[Items from a dataset]
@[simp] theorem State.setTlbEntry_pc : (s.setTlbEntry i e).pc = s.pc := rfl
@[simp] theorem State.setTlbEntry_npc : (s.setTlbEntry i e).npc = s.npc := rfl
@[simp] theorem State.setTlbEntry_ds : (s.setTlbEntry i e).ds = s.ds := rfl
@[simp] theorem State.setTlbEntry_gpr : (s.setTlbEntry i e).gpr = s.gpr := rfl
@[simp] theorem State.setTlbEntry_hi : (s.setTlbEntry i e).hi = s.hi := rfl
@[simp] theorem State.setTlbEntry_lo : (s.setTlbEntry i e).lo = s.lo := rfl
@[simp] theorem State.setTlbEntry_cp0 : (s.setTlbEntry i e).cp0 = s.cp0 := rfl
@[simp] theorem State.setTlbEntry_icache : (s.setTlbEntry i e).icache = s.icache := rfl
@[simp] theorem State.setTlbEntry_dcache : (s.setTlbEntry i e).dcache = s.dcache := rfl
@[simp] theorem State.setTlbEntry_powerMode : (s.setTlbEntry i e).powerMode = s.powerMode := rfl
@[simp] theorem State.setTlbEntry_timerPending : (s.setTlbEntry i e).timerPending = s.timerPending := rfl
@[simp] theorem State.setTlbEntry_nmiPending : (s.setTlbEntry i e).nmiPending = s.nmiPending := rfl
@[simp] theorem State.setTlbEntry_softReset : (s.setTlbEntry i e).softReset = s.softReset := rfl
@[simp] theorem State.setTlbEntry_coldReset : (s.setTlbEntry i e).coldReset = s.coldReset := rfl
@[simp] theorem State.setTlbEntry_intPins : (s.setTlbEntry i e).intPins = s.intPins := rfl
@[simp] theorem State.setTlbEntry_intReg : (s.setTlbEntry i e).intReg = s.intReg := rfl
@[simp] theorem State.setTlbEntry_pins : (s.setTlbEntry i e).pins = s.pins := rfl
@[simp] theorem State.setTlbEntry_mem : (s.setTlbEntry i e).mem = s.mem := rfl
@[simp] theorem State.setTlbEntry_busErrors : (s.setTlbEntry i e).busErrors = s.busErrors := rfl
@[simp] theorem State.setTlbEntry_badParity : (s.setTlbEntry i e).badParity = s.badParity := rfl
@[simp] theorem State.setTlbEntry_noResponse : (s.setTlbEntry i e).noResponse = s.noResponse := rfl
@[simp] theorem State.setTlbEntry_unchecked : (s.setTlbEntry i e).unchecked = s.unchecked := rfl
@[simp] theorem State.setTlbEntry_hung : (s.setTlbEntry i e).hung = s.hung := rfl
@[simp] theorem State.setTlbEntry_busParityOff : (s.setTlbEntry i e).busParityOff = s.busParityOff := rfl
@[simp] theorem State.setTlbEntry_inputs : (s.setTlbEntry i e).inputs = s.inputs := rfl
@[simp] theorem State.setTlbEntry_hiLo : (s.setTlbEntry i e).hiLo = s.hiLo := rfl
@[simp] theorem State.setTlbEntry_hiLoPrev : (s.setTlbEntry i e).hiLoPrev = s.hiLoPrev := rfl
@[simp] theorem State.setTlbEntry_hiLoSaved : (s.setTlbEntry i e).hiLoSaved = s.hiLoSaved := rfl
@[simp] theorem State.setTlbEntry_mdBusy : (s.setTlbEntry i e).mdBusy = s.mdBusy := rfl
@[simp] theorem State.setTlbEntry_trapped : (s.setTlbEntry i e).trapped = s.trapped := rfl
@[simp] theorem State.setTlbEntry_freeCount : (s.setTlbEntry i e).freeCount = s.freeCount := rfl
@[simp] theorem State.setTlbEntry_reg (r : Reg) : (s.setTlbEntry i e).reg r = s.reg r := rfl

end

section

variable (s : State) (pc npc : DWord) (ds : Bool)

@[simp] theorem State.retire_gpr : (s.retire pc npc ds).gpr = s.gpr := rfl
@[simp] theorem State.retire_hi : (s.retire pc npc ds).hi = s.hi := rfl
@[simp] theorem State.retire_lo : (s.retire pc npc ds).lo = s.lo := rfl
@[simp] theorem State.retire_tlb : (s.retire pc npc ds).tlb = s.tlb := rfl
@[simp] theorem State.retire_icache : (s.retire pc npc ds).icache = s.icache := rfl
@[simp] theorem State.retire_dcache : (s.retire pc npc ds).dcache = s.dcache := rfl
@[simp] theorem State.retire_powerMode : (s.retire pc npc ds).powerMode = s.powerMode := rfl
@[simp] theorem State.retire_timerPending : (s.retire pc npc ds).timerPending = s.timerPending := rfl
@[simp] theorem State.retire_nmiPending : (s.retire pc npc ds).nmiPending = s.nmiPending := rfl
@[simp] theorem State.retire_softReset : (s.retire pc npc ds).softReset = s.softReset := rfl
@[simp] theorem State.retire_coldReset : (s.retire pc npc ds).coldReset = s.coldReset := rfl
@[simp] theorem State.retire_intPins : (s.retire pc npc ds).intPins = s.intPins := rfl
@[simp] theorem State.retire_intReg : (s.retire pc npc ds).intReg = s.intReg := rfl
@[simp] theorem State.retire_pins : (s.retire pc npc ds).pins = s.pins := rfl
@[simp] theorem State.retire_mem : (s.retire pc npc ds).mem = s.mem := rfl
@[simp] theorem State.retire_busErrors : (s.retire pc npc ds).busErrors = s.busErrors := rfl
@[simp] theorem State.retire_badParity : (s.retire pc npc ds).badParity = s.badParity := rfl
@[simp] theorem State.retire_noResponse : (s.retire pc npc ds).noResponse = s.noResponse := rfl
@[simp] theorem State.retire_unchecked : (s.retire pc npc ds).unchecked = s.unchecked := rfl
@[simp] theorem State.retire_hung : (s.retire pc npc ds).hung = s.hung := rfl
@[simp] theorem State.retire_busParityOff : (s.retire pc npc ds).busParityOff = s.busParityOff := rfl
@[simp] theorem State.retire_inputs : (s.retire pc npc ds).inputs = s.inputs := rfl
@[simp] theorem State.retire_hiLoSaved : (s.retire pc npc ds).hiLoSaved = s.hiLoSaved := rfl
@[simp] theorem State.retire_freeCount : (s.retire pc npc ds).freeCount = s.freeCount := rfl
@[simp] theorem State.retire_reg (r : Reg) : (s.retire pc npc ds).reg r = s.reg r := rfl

Goal of the exercise: Every line of the records that includes the word "freeCount" should be gathered.

Solution:
@[simp] theorem State.setTlbEntry_freeCount : (s.setTlbEntry i e).freeCount = s.freeCount := rfl
@[simp] theorem State.retire_freeCount : (s.retire pc npc ds).freeCount = s.freeCount := rfl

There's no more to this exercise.